Due to these sucrose binges, adaptations similar to those that occur in cocaine-addicted animals were seen in the rats’ brains. The binges resulted in surges of dopamine being released in the nucleus accumbens, a key facet of drug addiction, and one that is linked to feelings of reward and novelty. Over time mutations can occur in these dopamine receptors, increasing the sensitivity of some types (D1 and D3) while simultaneously decreasing the sensitivity and overall levels of others (D2). This results in larger doses of the substance being required to achieve the same level of arousal and decreases the sensitivity of this region to other types of natural rewards. This occurs after abuse of both sugar and drugs and seems to be linked to the bingeing nature of compulsive consumption.

An increase in craving was also seen in the test animals, demonstrated by an increase in sucrose-seeking in rats deprived of the solution. This behavior was resistant to extinction, remaining over a month after the last exposure to sucrose, and was also maintained in the face of adverse consequences, a principle criterion for compulsive behaviors.
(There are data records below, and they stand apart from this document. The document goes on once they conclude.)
-- ==== Sys2Proof/Certificates/Slice0/Obligations.lean ====
section
/-! DEFINITION. Certificates/Slice0/Obligations.lean: the statements for the provers, grouped as the spec's chapters are. -/

open Sys2Proof Sys2Proof.Machine

/-- The queue of the block model: the front command runs on the part, the rest of the queue stays. -/
def Obligations.StepRunsFront : Prop :=
  ∀ (c : Instr) (s : State), step { s with pending := c :: s.pending } = exec c s

/-- R302, R304, R305: the additive operations, each with its word, its result, its flags and nothing else changed. -/
def Obligations.IntegerArithmeticResults : Prop :=
  ∀ (n : CoreId) (rd ra rb : Reg) (imm : BitVec 16),
    (FxDoes (.fxAdd n rd ra rb) n (encR 0 rd.val ra.val rb.val 0 1) [rd, ra, rb] (some rd)
      (fun c => rget c ra + rget c rb)
      (fun c => 
        let r := rget c ra + rget c rb
        [(flZ, r == 0), (flN, r.msb), (flC, decide (2 ^ 32 ≤ (rget c ra).toNat + (rget c rb).toNat + 0)),
          (flV, decide (r.toInt ≠ (rget c ra).toInt + (rget c rb).toInt + (0 : Nat)))]) 1) ∧
    (FxDoes (.fxAdc n rd ra rb) n (encR 0 rd.val ra.val rb.val 0 2) [rd, ra, rb] (some rd)
      (fun c => rget c ra + rget c rb + BitVec.ofNat 32 (if flag c.fl flC then 1 else 0))
      (fun c => 
        let r := rget c ra + rget c rb + BitVec.ofNat 32 (if flag c.fl flC then 1 else 0)
        [(flZ, r == 0), (flN, r.msb), (flC, decide (2 ^ 32 ≤ (rget c ra).toNat + (rget c rb).toNat + (if flag c.fl flC then 1 else 0))),
          (flV, decide (r.toInt ≠ (rget c ra).toInt + (rget c rb).toInt + ((if flag c.fl flC then 1 else 0) : Nat)))]) 1) ∧
    (FxDoes (.fxSub n rd ra rb) n (encR 0 rd.val ra.val rb.val 0 3) [rd, ra, rb] (some rd)
      (fun c => rget c ra - rget c rb)
      (fun c => 
        let r := rget c ra - rget c rb
        [(flZ, r == 0), (flN, r.msb), (flC, decide ((rget c ra).toNat < (rget c rb).toNat + 0)),
          (flV, decide (r.toInt ≠ (rget c ra).toInt - (rget c rb).toInt - (0 : Nat)))]) 1) ∧
    (FxDoes (.fxSbc n rd ra rb) n (encR 0 rd.val ra.val rb.val 0 4) [rd, ra, rb] (some rd)
      (fun c => rget c ra - rget c rb - BitVec.ofNat 32 (if flag c.fl flC then 1 else 0))
      (fun c => 
        let r := rget c ra - rget c rb - BitVec.ofNat 32 (if flag c.fl flC then 1 else 0)
        [(flZ, r == 0), (flN, r.msb), (flC, decide ((rget c ra).toNat < (rget c rb).toNat + (if flag c.fl flC then 1 else 0))),
          (flV, decide (r.toInt ≠ (rget c ra).toInt - (rget c rb).toInt - ((if flag c.fl flC then 1 else 0) : Nat)))]) 1) ∧
    (FxDoes (.fxNeg n rd ra) n (encR 0 rd.val ra.val 0 0 5) [rd, ra] (some rd)
      (fun c => 0 - rget c ra)
      (fun c => 
        let r := (0 : Word) - rget c ra
        [(flZ, r == 0), (flN, r.msb), (flC, decide (((0 : Word)).toNat < (rget c ra).toNat + 0)),
          (flV, decide (r.toInt ≠ ((0 : Word)).toInt - (rget c ra).toInt - (0 : Nat)))]) 1) ∧
    (FxDoes (.fxCmp n ra rb) n (encR 0 0 ra.val rb.val 0 6) [ra, rb] none (fun _ => 0)
      (fun c => 
        let r := rget c ra - rget c rb
        [(flZ, r == 0), (flN, r.msb), (flC, decide ((rget c ra).toNat < (rget c rb).toNat + 0)),
          (flV, decide (r.toInt ≠ (rget c ra).toInt - (rget c rb).toInt - (0 : Nat)))]) 1) ∧
    (FxDoes (.fxAddi n rd ra imm) n (encI 4 rd.val ra.val imm) [rd, ra] (some rd) (fun c => rget c ra + imm.signExtend 32)
      (fun _ => []) 1) ∧
    (FxDoes (.fxCmpi n ra imm) n (encI 9 0 ra.val imm) [ra] none (fun _ => 0)
      (fun c => 
        let r := rget c ra - imm.signExtend 32
        [(flZ, r == 0), (flN, r.msb), (flC, decide ((rget c ra).toNat < (imm.signExtend 32).toNat + 0)),
          (flV, decide (r.toInt ≠ (rget c ra).toInt - (imm.signExtend 32).toInt - (0 : Nat)))]) 1)

/-- R304 and R305: the logical, byte and immediate operations. -/
def Obligations.LogicalAndMoveResults : Prop :=
  ∀ (n : CoreId) (rd ra rb : Reg) (imm : BitVec 16),
    (FxDoes (.fxAnd n rd ra rb) n (encR 0 rd.val ra.val rb.val 0 7) [rd, ra, rb] (some rd)
      (fun c => rget c ra &&& rget c rb)
      (fun c => 
        let r := rget c ra &&& rget c rb
        [(flZ, r == 0), (flN, r.msb)]) 1) ∧
    (FxDoes (.fxOr n rd ra rb) n (encR 0 rd.val ra.val rb.val 0 8) [rd, ra, rb] (some rd)
      (fun c => rget c ra ||| rget c rb)
      (fun c => 
        let r := rget c ra ||| rget c rb
        [(flZ, r == 0), (flN, r.msb)]) 1) ∧
    (FxDoes (.fxXor n rd ra rb) n (encR 0 rd.val ra.val rb.val 0 9) [rd, ra, rb] (some rd)
      (fun c => rget c ra ^^^ rget c rb)
      (fun c => 
        let r := rget c ra ^^^ rget c rb
        [(flZ, r == 0), (flN, r.msb)]) 1) ∧
    (FxDoes (.fxTst n ra rb) n (encR 0 0 ra.val rb.val 0 10) [ra, rb] none (fun _ => 0)
      (fun c => 
        let r := rget c ra &&& rget c rb
        [(flZ, r == 0), (flN, r.msb)]) 1) ∧
    (∃ clz : Word → Nat, (∀ x : Word, clz x ≤ 32 ∧ (∀ k, 32 - clz x ≤ k → x.getLsbD k = false) ∧ (clz x < 32 → x.getLsbD (31 - clz x) = true)) ∧
      FxDoes (.fxClz n rd ra) n (encR 0 rd.val ra.val 0 0 11) [rd, ra] (some rd) (fun c => BitVec.ofNat 32 (clz (rget c ra))) (fun _ => []) 1) ∧
    (∃ swap : Word → Word, (∀ (x : Word) (k : Nat), k < 8 → (swap x).getLsbD k = x.getLsbD (24 + k) ∧ (swap x).getLsbD (8 + k) = x.getLsbD (16 + k) ∧
        (swap x).getLsbD (16 + k) = x.getLsbD (8 + k) ∧ (swap x).getLsbD (24 + k) = x.getLsbD k) ∧
      FxDoes (.fxBswap n rd ra) n (encR 0 rd.val ra.val 0 0 12) [rd, ra] (some rd) (fun c => swap (rget c ra)) (fun _ => []) 1) ∧
    (FxDoes (.fxSextb n rd ra) n (encR 0 rd.val ra.val 0 0 13) [rd, ra] (some rd)
      (fun c => ((rget c ra).setWidth 8).signExtend 32) (fun _ => []) 1) ∧
    (FxDoes (.fxSexth n rd ra) n (encR 0 rd.val ra.val 0 0 14) [rd, ra] (some rd)
      (fun c => ((rget c ra).setWidth 16).signExtend 32) (fun _ => []) 1) ∧
    (FxDoes (.fxAndi n rd ra imm) n (encI 5 rd.val ra.val imm) [rd, ra] (some rd) (fun c => rget c ra &&& imm.setWidth 32) (fun _ => []) 1) ∧
    (FxDoes (.fxOri n rd ra imm) n (encI 6 rd.val ra.val imm) [rd, ra] (some rd) (fun c => rget c ra ||| imm.setWidth 32) (fun _ => []) 1) ∧
    (FxDoes (.fxXori n rd ra imm) n (encI 7 rd.val ra.val imm) [rd, ra] (some rd) (fun c => rget c ra ^^^ imm.setWidth 32) (fun _ => []) 1) ∧
    (FxDoes (.fxLui n rd imm) n (encI 8 rd.val 0 imm) [rd] (some rd) (fun _ => imm ++ 0#16) (fun _ => []) 1)

/-- R306: counts and carries of the shifts.  A BitVec shift by 32 or more gives 0, or the sign fill, as the rule says. -/
def Obligations.ShiftResults : Prop :=
  ∀ (n : CoreId) (rd ra rb : Reg) (sh : BitVec 5),
    (FxDoes (.fxLsl n rd ra rb) n (encR 0 rd.val ra.val rb.val 0 16) [rd, ra, rb] (some rd)
      (fun c => let a := rget c ra; let n := (rget c rb).toNat % 64; a <<< n)
      (fun c => 
        let a := rget c ra
        let n := (rget c rb).toNat % 64
        let r : Word := a <<< n
        [(flZ, r == 0), (flN, r.msb)] ++ (if n = 0 then [] else [(flC, if n ≤ 32 then a.getLsbD (32 - n) else false)])) 1) ∧
    (FxDoes (.fxLsr n rd ra rb) n (encR 0 rd.val ra.val rb.val 0 17) [rd, ra, rb] (some rd)
      (fun c => let a := rget c ra; let n := (rget c rb).toNat % 64; a >>> n)
      (fun c => 
        let a := rget c ra
        let n := (rget c rb).toNat % 64
        let r : Word := a >>> n
        [(flZ, r == 0), (flN, r.msb)] ++ (if n = 0 then [] else [(flC, if n ≤ 32 then a.getLsbD (n - 1) else false)])) 1) ∧
    (FxDoes (.fxAsr n rd ra rb) n (encR 0 rd.val ra.val rb.val 0 18) [rd, ra, rb] (some rd)
      (fun c => let a := rget c ra; let n := (rget c rb).toNat % 64; a.sshiftRight n)
      (fun c => 
        let a := rget c ra
        let n := (rget c rb).toNat % 64
        let r : Word := a.sshiftRight n
        [(flZ, r == 0), (flN, r.msb)] ++ (if n = 0 then [] else [(flC, if n ≤ 32 then a.getLsbD (n - 1) else a.msb)])) 1) ∧
    (FxDoes (.fxRor n rd ra rb) n (encR 0 rd.val ra.val rb.val 0 19) [rd, ra, rb] (some rd)
      (fun c => let a := rget c ra; let n := (rget c rb).toNat % 32; a.rotateRight n)
      (fun c => 
        let a := rget c ra
        let n := (rget c rb).toNat % 32
        let r : Word := a.rotateRight n
        [(flZ, r == 0), (flN, r.msb)] ++ (if n = 0 then [] else [(flC, r.msb)])) 1) ∧
    (FxDoes (.fxLsli n rd ra sh) n (encR 0 rd.val ra.val 0 sh.toNat 20) [rd, ra] (some rd)
      (fun c => let a := rget c ra; let n := sh.toNat; a <<< n)
      (fun c => 
        let a := rget c ra
        let n := sh.toNat
        let r : Word := a <<< n
        [(flZ, r == 0), (flN, r.msb)] ++ (if n = 0 then [] else [(flC, if n ≤ 32 then a.getLsbD (32 - n) else false)])) 1) ∧
    (FxDoes (.fxLsri n rd ra sh) n (encR 0 rd.val ra.val 0 sh.toNat 21) [rd, ra] (some rd)
      (fun c => let a := rget c ra; let n := sh.toNat; a >>> n)
      (fun c => 
        let a := rget c ra
        let n := sh.toNat
        let r : Word := a >>> n
        [(flZ, r == 0), (flN, r.msb)] ++ (if n = 0 then [] else [(flC, if n ≤ 32 then a.getLsbD (n - 1) else false)])) 1) ∧
    (FxDoes (.fxAsri n rd ra sh) n (encR 0 rd.val ra.val 0 sh.toNat 22) [rd, ra] (some rd)
      (fun c => let a := rget c ra; let n := sh.toNat; a.sshiftRight n)
      (fun c => 
        let a := rget c ra
        let n := sh.toNat
        let r : Word := a.sshiftRight n
        [(flZ, r == 0), (flN, r.msb)] ++ (if n = 0 then [] else [(flC, if n ≤ 32 then a.getLsbD (n - 1) else a.msb)])) 1) ∧
    (FxDoes (.fxRori n rd ra sh) n (encR 0 rd.val ra.val 0 sh.toNat 23) [rd, ra] (some rd)
      (fun c => let a := rget c ra; let n := sh.toNat; a.rotateRight n)
      (fun c => 
        let a := rget c ra
        let n := sh.toNat
        let r : Word := a.rotateRight n
        [(flZ, r == 0), (flN, r.msb)] ++ (if n = 0 then [] else [(flC, r.msb)])) 1)

/-- R296 and R307: the exposed latency of the multiplier. -/
def Obligations.MultiplyLandsAtItsLatency : Prop :=
  (∀ (n : CoreId) (ra rb : Reg) (s : State),
    (fxReady n (encR 2 0 ra.val rb.val 0 1) [ra, rb] s.dev = true →
      let c := fxCore n [ra, rb] s.dev
      ∃ hi lo : Word, (hi ++ lo : BitVec 64).toInt = (rget c ra).toInt * (rget c rb).toInt ∧
        exec (.fxMul n ra rb) s = .next (s.withCore n (retired 1 c.pc { c with products := c.products ++ [(c.cycle + 2, hi, lo)] }))) ∧
    (fxReady n (encR 2 0 ra.val rb.val 0 2) [ra, rb] s.dev = true →
      let c := fxCore n [ra, rb] s.dev
      ∃ hi lo : Word, (hi ++ lo : BitVec 64).toNat = (rget c ra).toNat * (rget c rb).toNat ∧
        exec (.fxMulu n ra rb) s = .next (s.withCore n (retired 1 c.pc { c with products := c.products ++ [(c.cycle + 2, hi, lo)] })))) ∧
  (∀ (c : FxCore) (l : Nat) (hi lo : Word), c.products = [(l, hi, lo)] →
    (landProducts c).ph = (if l < c.cycle then hi else c.ph) ∧ (landProducts c).pl = (if l < c.cycle then lo else c.pl)) ∧
  (∀ (n : CoreId) (s : State) (l : Nat) (hi lo : Word) (rest : List (Nat × Word × Word)), s.dev.cores[n].products = (l, hi, lo) :: rest →
    exec (.productLands n) s = .next (s.withCore n { s.dev.cores[n] with
      products := rest, ph := hi, pl := lo, cycle := max s.dev.cores[n].cycle (l + 1) }))

/-- R308 with the latency of R297: every division and every corner. -/
def Obligations.DivideResultsAndFlags : Prop :=
  (∀ (n : CoreId) (ra rb : Reg) (s : State), fxReady n (encR 2 0 ra.val rb.val 0 3) [ra, rb] s.dev = true →
    let c := awaitDivider (fxCore n [ra, rb] s.dev)
    let x := rget c ra
    let y := rget c rb
    (y ≠ 0 ∨ ctl c ctlDZT = false) →
    ∃ q r fl : Word,
      exec (.fxDiv n ra rb) s = .next (s.withCore n (retired 1 c.pc { c with divide := some (c.cycle + 19, q, r), fl := fl })) ∧
      (y ≠ 0 → ¬(x = 0x80000000 ∧ y = 0xFFFFFFFF) → q.toInt = x.toInt.tdiv y.toInt ∧ r.toInt = x.toInt.tmod y.toInt ∧
        FlagsAre c.fl fl [(flV, false)]) ∧
      (x = 0x80000000 → y = 0xFFFFFFFF → q = 0x80000000 ∧ r = 0 ∧ FlagsAre c.fl fl [(flV, true)]) ∧
      (y = 0 → q = (if x.msb then 0x80000000 else 0x7FFFFFFF) ∧ r = x ∧ FlagsAre c.fl fl [(flV, false), (flDZ, true)])) ∧
  (∀ (n : CoreId) (ra rb : Reg) (s : State), fxReady n (encR 2 0 ra.val rb.val 0 4) [ra, rb] s.dev = true →
    let c := awaitDivider (fxCore n [ra, rb] s.dev)
    let x := rget c ra
    let y := rget c rb
    (y ≠ 0 ∨ ctl c ctlDZT = false) →
    ∃ q r fl : Word,
      exec (.fxDivu n ra rb) s = .next (s.withCore n (retired 1 c.pc { c with divide := some (c.cycle + 19, q, r), fl := fl })) ∧
      (y ≠ 0 → q.toNat = x.toNat / y.toNat ∧ r.toNat = x.toNat % y.toNat ∧ fl = c.fl) ∧
      (y = 0 → q = 0xFFFFFFFF ∧ r = x ∧ FlagsAre c.fl fl [(flDZ, true)])) ∧
  (∀ (n : CoreId) (s : State) (l : Nat) (q r : Word), s.dev.cores[n].divide = some (l, q, r) → s.dev.cores[n].products = [] →
    exec (.quotientLands n) s = .next (s.withCore n { s.dev.cores[n] with
      qt := q, rm := r, divide := none, cycle := max s.dev.cores[n].cycle (l + 1) }))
In addition to craving, researchers discovered that the rats seemed to go through withdrawal-like symptoms when deprived of sugar. These included tremors, head shakes, and signs of anxiety and aggression, all symptoms seen in animals going through opiate withdrawal. These effects stem from a crash in striatal dopamine accompanied by decreases in opioid receptor activation, as well as an increase in acetylcholine, a neurochemical that has been linked to depression. One explanation for the similarity between sugar and opiate withdrawal is the activation of the opioid system by both substances. High fat/high sugar foods have been found to stimulate the release of endogenous opioids in the brain, which is thought to be due to their rewarding and pleasurable characteristics and causes effects similar to the administration of synthetic opiates, though on a much smaller scale.

This overlap between opiates and sugary foods has also been seen in abstinent heroin users, who often quickly develop a strong affinity for sweets while in recovery. Candy and junk food come to replace heroin as recovering users’ preferred drug of abuse, indirectly activating the opioid system, and ex-heroin users are known to hoard, binge, and go to extremes to seek out sweets after going off drugs. This phenomenon is referred to as “consummatory cross-sensitization,” and it occurs when dependence upon one substance leads to the rapid acquisition of increased intake or dependence on another. It suggests that the brain and these neurotransmitter receptors can become primed after frequent activation, and will, therefore, become increasingly responsive to other sorts of excitatory stimuli.

After the New York Time’s recent embarrassing op-ed publication on “iPhone addiction” and the resulting backlash, I’m reluctant to use the term in reference to anything other than drugs. However, given the evidence above, I believe there is a convincing argument that our brains and bodies process large quantities of sugar in much the same way as we do drugs of abuse. This does not mean that anyone who eats a slice of cake will develop sugar cravings, just as not everyone who takes drugs becomes addicted to them. However, for individuals who suffer from binge eating disorder or other eating problems it may be possible that their brains and bodies have adapted to put them at a disadvantage for trying to cut back on unhealthy foods or lose weight.